## PROBLEM TO SOLVE
The records sit below. Return every line in them that holds the word "then".
######
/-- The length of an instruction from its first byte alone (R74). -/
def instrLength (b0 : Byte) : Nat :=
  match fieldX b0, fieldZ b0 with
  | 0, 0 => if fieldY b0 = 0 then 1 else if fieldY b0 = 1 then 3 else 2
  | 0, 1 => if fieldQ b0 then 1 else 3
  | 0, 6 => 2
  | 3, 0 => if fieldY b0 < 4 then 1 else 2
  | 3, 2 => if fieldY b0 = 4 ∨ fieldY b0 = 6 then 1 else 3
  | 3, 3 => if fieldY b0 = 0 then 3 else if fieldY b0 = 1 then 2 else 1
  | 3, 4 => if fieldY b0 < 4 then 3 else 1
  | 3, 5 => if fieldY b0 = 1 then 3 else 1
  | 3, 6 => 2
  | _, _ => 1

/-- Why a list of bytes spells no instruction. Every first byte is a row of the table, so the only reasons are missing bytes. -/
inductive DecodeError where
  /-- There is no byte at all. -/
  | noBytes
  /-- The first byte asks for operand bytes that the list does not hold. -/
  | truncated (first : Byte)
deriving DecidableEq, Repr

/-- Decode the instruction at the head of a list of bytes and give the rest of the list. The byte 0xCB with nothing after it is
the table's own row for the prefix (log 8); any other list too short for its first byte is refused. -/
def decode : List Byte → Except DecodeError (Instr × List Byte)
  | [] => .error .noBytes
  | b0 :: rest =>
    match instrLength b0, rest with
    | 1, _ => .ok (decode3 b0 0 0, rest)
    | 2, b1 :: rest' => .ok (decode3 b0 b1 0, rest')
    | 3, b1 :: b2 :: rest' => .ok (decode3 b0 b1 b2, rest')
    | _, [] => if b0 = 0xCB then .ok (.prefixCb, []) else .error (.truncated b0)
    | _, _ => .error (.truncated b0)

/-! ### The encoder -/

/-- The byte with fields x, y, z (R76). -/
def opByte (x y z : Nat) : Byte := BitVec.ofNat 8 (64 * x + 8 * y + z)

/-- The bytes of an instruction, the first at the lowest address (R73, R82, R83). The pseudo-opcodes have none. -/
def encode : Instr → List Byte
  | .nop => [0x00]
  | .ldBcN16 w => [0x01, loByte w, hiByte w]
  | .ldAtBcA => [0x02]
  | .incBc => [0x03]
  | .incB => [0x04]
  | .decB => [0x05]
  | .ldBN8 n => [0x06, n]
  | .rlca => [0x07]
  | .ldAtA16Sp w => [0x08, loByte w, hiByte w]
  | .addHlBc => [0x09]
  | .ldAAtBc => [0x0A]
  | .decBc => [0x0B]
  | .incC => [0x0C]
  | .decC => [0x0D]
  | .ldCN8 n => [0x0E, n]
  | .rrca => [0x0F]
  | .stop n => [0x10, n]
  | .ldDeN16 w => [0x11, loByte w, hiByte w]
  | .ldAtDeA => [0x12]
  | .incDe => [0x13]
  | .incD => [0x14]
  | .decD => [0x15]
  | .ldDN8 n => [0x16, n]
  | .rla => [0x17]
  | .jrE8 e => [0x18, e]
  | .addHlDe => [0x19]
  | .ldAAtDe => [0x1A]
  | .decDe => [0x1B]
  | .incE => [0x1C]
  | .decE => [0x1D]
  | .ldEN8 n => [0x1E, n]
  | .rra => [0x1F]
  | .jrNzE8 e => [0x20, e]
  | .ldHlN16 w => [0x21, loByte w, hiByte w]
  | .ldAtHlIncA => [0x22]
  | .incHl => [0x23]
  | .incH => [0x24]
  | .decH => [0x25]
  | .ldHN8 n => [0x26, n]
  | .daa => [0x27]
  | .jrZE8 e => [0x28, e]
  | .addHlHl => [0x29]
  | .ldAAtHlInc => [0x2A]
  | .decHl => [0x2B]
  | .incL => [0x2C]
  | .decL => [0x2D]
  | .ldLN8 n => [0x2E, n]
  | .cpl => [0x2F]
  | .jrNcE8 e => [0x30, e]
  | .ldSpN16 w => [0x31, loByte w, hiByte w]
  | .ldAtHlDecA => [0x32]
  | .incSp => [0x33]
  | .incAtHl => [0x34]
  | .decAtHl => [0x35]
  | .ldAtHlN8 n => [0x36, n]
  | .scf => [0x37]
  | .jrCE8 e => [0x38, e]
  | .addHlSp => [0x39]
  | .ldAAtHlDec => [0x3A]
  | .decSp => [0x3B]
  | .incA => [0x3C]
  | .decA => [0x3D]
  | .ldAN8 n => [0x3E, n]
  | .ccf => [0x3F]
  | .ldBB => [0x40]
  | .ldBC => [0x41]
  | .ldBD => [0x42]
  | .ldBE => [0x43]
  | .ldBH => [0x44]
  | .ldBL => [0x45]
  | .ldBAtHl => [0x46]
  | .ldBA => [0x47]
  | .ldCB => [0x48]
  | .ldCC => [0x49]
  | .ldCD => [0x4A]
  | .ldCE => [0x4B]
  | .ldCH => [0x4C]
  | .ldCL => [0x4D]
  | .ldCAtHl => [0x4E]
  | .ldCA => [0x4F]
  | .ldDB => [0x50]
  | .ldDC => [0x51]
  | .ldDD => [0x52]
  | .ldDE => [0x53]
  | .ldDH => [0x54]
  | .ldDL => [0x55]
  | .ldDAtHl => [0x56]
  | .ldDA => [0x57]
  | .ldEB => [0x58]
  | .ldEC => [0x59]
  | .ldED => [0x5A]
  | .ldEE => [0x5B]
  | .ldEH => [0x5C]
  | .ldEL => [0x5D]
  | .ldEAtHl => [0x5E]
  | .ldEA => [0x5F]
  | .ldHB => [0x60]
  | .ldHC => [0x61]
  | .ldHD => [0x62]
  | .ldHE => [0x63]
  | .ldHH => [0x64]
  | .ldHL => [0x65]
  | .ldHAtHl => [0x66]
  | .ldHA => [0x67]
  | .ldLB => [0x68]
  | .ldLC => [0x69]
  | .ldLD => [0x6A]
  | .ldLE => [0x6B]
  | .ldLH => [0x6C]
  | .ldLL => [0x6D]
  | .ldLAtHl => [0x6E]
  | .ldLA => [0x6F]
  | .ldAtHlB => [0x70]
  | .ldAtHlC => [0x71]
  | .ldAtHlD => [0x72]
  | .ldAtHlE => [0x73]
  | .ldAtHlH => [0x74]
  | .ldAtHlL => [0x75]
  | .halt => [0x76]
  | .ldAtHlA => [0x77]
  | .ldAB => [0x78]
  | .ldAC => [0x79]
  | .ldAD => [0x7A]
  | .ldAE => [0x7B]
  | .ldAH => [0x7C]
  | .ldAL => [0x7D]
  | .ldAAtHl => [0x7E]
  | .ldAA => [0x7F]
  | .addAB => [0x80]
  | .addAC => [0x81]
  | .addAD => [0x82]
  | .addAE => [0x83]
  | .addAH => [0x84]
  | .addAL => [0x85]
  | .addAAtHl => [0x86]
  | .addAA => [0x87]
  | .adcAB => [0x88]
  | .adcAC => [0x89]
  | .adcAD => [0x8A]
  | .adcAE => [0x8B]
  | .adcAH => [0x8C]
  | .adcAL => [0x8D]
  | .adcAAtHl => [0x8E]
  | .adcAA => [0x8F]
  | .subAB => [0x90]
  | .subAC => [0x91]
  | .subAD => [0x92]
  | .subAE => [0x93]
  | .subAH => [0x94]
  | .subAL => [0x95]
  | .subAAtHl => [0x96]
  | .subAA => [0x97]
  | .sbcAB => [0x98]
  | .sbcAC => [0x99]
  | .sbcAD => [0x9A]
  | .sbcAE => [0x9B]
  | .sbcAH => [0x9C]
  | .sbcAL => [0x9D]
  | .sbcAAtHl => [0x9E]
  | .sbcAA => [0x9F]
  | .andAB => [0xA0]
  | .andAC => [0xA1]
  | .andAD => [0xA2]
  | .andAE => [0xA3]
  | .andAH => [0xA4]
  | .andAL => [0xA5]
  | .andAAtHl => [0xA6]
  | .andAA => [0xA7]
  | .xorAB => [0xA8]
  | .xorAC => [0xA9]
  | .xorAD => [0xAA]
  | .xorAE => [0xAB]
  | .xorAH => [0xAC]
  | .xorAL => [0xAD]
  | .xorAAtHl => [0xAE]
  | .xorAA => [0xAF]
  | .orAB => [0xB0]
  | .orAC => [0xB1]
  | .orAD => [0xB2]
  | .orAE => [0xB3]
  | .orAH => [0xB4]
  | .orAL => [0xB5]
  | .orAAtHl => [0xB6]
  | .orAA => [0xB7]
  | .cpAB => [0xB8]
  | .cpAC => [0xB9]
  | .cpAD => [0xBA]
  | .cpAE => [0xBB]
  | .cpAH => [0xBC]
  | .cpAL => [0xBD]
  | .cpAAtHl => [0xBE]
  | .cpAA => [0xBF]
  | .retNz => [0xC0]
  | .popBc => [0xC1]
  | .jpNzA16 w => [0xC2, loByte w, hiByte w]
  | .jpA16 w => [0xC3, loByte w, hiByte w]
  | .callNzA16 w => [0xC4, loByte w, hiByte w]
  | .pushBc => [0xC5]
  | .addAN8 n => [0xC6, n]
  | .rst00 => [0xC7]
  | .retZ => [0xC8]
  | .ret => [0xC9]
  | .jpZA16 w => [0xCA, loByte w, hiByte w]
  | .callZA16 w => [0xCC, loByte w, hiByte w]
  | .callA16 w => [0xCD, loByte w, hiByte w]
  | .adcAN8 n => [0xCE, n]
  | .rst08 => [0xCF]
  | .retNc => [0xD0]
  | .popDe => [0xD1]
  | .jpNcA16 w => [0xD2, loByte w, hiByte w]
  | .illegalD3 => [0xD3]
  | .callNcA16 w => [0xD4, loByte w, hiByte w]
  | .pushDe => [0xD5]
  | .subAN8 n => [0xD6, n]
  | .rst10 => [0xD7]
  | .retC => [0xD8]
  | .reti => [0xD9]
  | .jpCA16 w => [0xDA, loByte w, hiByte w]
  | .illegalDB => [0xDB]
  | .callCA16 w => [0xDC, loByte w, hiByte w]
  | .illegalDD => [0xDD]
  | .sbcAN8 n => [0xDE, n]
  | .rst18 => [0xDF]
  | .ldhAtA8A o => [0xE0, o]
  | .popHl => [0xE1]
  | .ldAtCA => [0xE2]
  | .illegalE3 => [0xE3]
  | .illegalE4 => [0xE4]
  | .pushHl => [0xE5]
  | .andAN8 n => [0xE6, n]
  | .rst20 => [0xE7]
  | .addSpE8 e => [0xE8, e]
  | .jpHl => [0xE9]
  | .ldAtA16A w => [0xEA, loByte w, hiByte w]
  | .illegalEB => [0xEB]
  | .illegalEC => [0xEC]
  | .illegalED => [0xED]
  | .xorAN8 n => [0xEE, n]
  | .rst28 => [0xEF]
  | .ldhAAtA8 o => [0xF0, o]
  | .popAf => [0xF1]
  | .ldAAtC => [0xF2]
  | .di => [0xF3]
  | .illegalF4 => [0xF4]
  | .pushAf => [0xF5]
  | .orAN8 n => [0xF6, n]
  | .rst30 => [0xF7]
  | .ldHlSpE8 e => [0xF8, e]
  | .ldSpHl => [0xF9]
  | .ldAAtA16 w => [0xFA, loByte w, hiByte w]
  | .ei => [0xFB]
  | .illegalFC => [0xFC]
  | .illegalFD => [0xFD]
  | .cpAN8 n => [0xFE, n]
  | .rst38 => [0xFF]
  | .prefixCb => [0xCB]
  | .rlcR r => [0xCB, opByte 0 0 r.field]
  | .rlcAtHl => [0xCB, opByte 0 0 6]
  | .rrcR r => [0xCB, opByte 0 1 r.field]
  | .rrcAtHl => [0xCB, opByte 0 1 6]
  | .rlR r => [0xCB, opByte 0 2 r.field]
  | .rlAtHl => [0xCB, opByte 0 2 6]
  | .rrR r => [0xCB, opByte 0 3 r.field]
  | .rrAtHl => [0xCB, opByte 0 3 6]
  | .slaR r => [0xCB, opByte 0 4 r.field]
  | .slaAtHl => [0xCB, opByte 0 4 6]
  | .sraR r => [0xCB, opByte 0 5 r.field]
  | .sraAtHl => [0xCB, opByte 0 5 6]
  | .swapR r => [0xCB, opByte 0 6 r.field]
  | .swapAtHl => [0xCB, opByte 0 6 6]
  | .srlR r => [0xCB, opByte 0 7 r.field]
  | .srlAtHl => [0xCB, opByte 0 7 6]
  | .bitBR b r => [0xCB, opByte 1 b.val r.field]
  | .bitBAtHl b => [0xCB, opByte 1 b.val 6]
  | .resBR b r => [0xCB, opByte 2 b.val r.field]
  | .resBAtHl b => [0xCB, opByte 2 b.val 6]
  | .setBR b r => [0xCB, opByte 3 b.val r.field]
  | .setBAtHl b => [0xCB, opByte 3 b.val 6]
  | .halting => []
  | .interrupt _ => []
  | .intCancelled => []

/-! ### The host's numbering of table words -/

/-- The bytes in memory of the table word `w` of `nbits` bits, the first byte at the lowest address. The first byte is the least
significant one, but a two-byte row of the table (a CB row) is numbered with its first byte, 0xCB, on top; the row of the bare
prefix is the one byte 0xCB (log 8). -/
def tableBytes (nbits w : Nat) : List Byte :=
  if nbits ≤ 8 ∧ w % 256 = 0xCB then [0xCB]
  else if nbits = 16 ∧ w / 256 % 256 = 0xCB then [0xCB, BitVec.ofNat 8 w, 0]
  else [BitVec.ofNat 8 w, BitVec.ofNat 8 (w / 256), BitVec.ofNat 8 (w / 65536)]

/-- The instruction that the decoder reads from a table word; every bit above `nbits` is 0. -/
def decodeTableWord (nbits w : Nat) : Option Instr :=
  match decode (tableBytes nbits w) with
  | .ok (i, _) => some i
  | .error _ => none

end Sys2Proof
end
######
## PROBLEM SOLUTION
  | 0, 0 => if fieldY b0 = 0 then 1 else if fieldY b0 = 1 then 3 else 2
  | 0, 1 => if fieldQ b0 then 1 else 3
  | 3, 0 => if fieldY b0 < 4 then 1 else 2
  | 3, 2 => if fieldY b0 = 4 ∨ fieldY b0 = 6 then 1 else 3
  | 3, 3 => if fieldY b0 = 0 then 3 else if fieldY b0 = 1 then 2 else 1
  | 3, 4 => if fieldY b0 < 4 then 3 else 1
  | 3, 5 => if fieldY b0 = 1 then 3 else 1
    | _, [] => if b0 = 0xCB then .ok (.prefixCb, []) else .error (.truncated b0)
  if nbits ≤ 8 ∧ w % 256 = 0xCB then [0xCB]
  else if nbits = 16 ∧ w / 256 % 256 = 0xCB then [0xCB, BitVec.ofNat 8 w, 0]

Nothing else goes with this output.